DATA EXTRACTS Block Start
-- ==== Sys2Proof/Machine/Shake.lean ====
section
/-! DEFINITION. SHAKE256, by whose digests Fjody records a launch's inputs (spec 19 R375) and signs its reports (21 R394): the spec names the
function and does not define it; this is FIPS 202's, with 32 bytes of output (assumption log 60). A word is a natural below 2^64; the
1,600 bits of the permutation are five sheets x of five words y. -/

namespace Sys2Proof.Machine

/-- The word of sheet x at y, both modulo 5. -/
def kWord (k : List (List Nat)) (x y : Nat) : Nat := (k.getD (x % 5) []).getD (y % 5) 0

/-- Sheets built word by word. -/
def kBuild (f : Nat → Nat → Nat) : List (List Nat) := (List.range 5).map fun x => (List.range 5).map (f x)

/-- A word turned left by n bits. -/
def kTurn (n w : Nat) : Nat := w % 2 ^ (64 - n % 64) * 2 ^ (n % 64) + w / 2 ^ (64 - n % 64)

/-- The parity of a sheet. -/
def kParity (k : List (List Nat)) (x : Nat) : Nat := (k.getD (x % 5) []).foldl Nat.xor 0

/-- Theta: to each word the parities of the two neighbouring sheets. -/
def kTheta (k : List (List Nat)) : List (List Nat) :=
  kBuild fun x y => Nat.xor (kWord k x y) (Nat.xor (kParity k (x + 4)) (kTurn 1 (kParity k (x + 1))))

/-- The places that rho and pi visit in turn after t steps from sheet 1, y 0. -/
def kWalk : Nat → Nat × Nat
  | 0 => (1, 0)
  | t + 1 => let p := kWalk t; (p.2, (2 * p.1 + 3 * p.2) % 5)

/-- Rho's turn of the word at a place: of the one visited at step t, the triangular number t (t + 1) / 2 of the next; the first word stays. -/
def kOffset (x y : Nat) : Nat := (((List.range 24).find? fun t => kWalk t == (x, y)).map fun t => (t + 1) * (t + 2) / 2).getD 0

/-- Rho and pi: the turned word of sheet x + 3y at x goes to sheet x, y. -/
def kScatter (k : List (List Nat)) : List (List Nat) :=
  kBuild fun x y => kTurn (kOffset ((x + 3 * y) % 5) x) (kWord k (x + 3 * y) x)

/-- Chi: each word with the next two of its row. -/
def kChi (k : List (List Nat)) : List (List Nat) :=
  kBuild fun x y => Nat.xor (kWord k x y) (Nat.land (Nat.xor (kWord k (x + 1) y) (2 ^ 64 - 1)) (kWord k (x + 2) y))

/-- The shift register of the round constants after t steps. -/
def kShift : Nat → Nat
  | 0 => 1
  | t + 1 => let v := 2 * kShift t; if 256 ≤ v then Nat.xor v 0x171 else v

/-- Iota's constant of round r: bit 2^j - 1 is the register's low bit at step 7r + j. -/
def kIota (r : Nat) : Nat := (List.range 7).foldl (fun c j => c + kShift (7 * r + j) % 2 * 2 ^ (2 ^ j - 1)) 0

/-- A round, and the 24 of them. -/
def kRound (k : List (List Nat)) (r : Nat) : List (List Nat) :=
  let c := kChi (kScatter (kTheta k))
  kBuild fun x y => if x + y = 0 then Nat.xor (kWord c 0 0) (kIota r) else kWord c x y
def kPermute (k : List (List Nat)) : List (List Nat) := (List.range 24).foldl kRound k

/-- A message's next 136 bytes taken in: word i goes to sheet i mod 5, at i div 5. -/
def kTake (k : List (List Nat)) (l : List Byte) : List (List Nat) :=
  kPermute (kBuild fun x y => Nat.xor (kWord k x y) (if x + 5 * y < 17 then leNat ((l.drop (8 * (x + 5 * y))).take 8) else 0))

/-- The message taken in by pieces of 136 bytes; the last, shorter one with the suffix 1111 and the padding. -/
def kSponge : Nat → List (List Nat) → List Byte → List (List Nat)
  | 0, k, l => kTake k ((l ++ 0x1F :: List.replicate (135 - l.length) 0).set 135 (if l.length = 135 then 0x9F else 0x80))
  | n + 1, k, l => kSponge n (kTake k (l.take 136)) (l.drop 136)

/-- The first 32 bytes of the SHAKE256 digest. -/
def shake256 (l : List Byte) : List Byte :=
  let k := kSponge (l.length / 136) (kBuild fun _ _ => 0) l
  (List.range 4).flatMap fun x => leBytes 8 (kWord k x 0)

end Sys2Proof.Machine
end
DATA EXTRACTS Block End
DATA EXTRACTS Block Start
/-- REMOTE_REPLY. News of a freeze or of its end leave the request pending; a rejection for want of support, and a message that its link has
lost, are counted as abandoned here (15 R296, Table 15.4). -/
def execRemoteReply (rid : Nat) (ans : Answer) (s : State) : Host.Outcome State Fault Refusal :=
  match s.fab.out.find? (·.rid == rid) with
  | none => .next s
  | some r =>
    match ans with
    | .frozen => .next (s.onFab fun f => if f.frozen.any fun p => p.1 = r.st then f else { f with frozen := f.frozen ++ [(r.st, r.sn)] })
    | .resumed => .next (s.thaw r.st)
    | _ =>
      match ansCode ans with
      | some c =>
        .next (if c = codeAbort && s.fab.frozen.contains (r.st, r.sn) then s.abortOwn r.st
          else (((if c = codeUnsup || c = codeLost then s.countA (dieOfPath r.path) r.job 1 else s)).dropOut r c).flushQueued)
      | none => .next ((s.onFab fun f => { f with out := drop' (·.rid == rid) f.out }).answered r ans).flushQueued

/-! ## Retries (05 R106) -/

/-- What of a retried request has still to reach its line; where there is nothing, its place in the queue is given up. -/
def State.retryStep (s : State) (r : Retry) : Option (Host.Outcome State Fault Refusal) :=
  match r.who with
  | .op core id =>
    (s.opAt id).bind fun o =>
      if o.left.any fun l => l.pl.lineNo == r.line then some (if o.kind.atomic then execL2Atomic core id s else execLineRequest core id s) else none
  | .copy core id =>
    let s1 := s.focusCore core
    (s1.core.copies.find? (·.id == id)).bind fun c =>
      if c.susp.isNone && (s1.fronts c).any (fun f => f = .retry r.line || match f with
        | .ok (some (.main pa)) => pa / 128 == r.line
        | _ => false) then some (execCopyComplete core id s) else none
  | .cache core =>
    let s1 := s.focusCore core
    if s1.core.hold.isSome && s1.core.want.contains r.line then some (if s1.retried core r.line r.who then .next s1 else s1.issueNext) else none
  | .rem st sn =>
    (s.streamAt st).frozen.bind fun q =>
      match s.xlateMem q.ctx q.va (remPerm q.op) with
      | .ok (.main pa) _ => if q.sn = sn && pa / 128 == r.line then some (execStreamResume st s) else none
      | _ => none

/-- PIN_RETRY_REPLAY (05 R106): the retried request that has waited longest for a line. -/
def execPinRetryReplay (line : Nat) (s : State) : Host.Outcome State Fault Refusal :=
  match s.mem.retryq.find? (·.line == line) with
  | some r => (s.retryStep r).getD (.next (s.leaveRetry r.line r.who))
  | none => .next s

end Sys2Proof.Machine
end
DATA EXTRACTS Block End
### [TASK DETAILS]
Search the entries above for the string "Outcome". Copy each line that holds it.

### [WORKED SOLUTION]
def execRemoteReply (rid : Nat) (ans : Answer) (s : State) : Host.Outcome State Fault Refusal :=
def State.retryStep (s : State) (r : Retry) : Option (Host.Outcome State Fault Refusal) :=
def execPinRetryReplay (line : Nat) (s : State) : Host.Outcome State Fault Refusal :=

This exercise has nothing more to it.